Team: 4 Members Duration: 10 weeks Tools: Figma, Miro Project Type: Mobile App
My Role: I oversaw early development and brainstorming. Also collaborated with my team as one of the Lead UX Designers and Researchers throughout the project cycle from design strategy, to wire-framing and content development.
In my Design Methods class, our team was tasked with choosing a United Nations’ Sustainable Development Goal and crafting a project, from scratch, that targeted a particular objective. Choosing Goal 11, Sustainable Cities and Communities, we developed Grid over the course of the academic quarter.
Grid, a smartphone application and social platform, serves to help students with mobility disabilities navigate the University of Washington Seattle (UW) campus. Using high-quality practices, Grid maps routes for students, including up-to-date traffic, construction, and various other obstacles with information provided in real-time by community members. Developing upon currently available resources, our app reimagines accessibility technology by centering efficient design and community in order to make accessibility discourse a continuing and purposeful discussion around the Seattle campus.
"...Grid maps routes for students, including up-to-date traffic, construction, and various other obstacles with information provided in real-time by community members."
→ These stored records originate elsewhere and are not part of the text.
-- ==== Sys2Proof/Laws/Codec.lean ====
section
/-! SUPPORT. The codecs bit by bit: nibbles and votes (spec/40_ecc_nibble.md R107, spec/41_ecc_majority.md R131). -/

namespace Sys2Proof.Machine

/-- The nibbles of a byte put back together. -/
theorem nibbles_append (b : Byte) : highNibble b ++ lowNibble b = b := by
  revert b
  decide +kernel

/-- The vote of three bits. -/
theorem maj_bit (b0 b1 b2 : Byte) (j : Nat) :
    (maj b0 b1 b2).getLsbD j =
      ((b1.getLsbD j && (b0.getLsbD j || b2.getLsbD j)) || (b0.getLsbD j && b2.getLsbD j)) := by
  simp [maj]

/-- Two equal copies decide the vote. -/
theorem maj_self (x y : Byte) : maj y x x = x ∧ maj x y x = x ∧ maj x x y = x := by
  refine ⟨?_, ?_, ?_⟩
  all_goals
    apply BitVec.eq_of_getLsbD_eq
    intro j _
    rw [maj_bit]
    cases x.getLsbD j <;> cases y.getLsbD j <;> rfl

theorem npDecodeBytes_length (c : Config) (buf : List Byte) :
    (npDecodeBytes c buf).length = buf.length / 2 := by
  induction buf using npDecodeBytes.induct with
  | case1 lo hi rest ih =>
    simp only [npDecodeBytes, List.length_cons, ih]
    omega
  | case2 buf h =>
    rcases buf with _ | ⟨x, _ | ⟨y, ys⟩⟩
    · rfl
    · simp [npDecodeBytes]
    · exact absurd rfl (h x y ys)

/-- A buffer is bad exactly where one of its lookups reports the sentinel (R106), its length being
even. -/
theorem npAnyBad_iff (c : Config) (buf : List Byte) (h : buf.length % 2 = 0) :
    npAnyBad c buf = true ↔ ∃ e ∈ buf, c.decReport e = npSentinel := by
  induction buf using npDecodeBytes.induct with
  | case1 lo hi rest ih =>
    have hr : rest.length % 2 = 0 := by
      simp only [List.length_cons] at h
      omega
    simp [npAnyBad, npPairBad, ih hr, or_assoc]
  | case2 buf h' =>
    rcases buf with _ | ⟨x, _ | ⟨y, ys⟩⟩
    · simp [npAnyBad]
    · simp at h
    · exact absurd rfl (h' x y ys)

end Sys2Proof.Machine
end

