-- ==== Sys2Proof/Laws/State.lean ====
section
/-! SUPPORT. One lemma for each field of the state and each plain update of it, so that no proof unfolds
a record update. -/

namespace Sys2Proof.Machine

variable (s : State)

/-! ### access -/

@[simp] theorem State.access_cfg : s.access.cfg = s.cfg := rfl
@[simp] theorem State.access_key : s.access.key = s.key := rfl
@[simp] theorem State.access_fuse : s.access.fuse = s.fuse := rfl
@[simp] theorem State.access_locks : s.access.locks = s.locks := rfl
@[simp] theorem State.access_keyAccessDisabled :
    s.access.keyAccessDisabled = s.keyAccessDisabled := rfl
@[simp] theorem State.access_magic : s.access.magic = s.magic := rfl
@[simp] theorem State.access_regs : s.access.regs = s.regs := rfl
@[simp] theorem State.access_fsm : s.access.fsm = s.fsm := rfl
@[simp] theorem State.access_clkValid : s.access.clkValid = s.clkValid := rfl
@[simp] theorem State.access_regAccessCount : s.access.regAccessCount = s.regAccessCount + 1 := rfl
@[simp] theorem State.access_pulseCount : s.access.pulseCount = s.pulseCount := rfl
@[simp] theorem State.access_warnLog : s.access.warnLog = s.warnLog := rfl
@[simp] theorem State.access_faulted : s.access.faulted = s.faulted := rfl
@[simp] theorem State.access_position : s.access.position = s.position := rfl
@[simp] theorem State.access_pending : s.access.pending = s.pending := rfl
@[simp] theorem State.access_draws : s.access.draws = s.draws := rfl
@[simp] theorem State.access_uploading : s.access.uploading = s.uploading := rfl
@[simp] theorem State.access_response : s.access.response = s.response := rfl
@[simp] theorem State.access_fsmTrace : s.access.fsmTrace = s.fsmTrace := rfl

/-! ### drawReady -/

@[simp] theorem State.drawReady_cfg : s.drawReady.2.cfg = s.cfg := rfl
@[simp] theorem State.drawReady_key : s.drawReady.2.key = s.key := rfl
@[simp] theorem State.drawReady_fuse : s.drawReady.2.fuse = s.fuse := rfl
@[simp] theorem State.drawReady_locks : s.drawReady.2.locks = s.locks := rfl
@[simp] theorem State.drawReady_keyAccessDisabled :
    s.drawReady.2.keyAccessDisabled = s.keyAccessDisabled := rfl
@[simp] theorem State.drawReady_magic : s.drawReady.2.magic = s.magic := rfl
@[simp] theorem State.drawReady_regs : s.drawReady.2.regs = s.regs := rfl
@[simp] theorem State.drawReady_fsm : s.drawReady.2.fsm = s.fsm := rfl
@[simp] theorem State.drawReady_clkValid : s.drawReady.2.clkValid = s.clkValid := rfl
@[simp] theorem State.drawReady_regAccessCount :
    s.drawReady.2.regAccessCount = s.regAccessCount := rfl
@[simp] theorem State.drawReady_pulseCount : s.drawReady.2.pulseCount = s.pulseCount := rfl
@[simp] theorem State.drawReady_warnLog : s.drawReady.2.warnLog = s.warnLog := rfl
@[simp] theorem State.drawReady_faulted : s.drawReady.2.faulted = s.faulted := rfl
@[simp] theorem State.drawReady_position : s.drawReady.2.position = s.position := rfl
@[simp] theorem State.drawReady_pending : s.drawReady.2.pending = s.pending := rfl
@[simp] theorem State.drawReady_draws :
    s.drawReady.2.draws = { s.draws with ready := s.draws.ready.tail, drawn := s.draws.drawn + 1 } := rfl
@[simp] theorem State.drawReady_uploading : s.drawReady.2.uploading = s.uploading := rfl
@[simp] theorem State.drawReady_response : s.drawReady.2.response = s.response := rfl
@[simp] theorem State.drawReady_fsmTrace : s.drawReady.2.fsmTrace = s.fsmTrace := rfl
Amongst the University of Washington's (UW) Disability Resources for Students (DRS), our team identified an enormous gap between digitization and information accessibility–an issue of sizable importance given the 2,400+ students the DRS serves. Put simply, information, while available on the website, struggled from three main issues:
1) Information was outdated and undetailed
2) Difficult to navigate quickly on a commute
3) Incompatible with the cellular devices students used
2) Difficult to navigate quickly on a commute
3) Incompatible with the cellular devices students used
"...our team identified an enormous gap between digitization and information accessibility..."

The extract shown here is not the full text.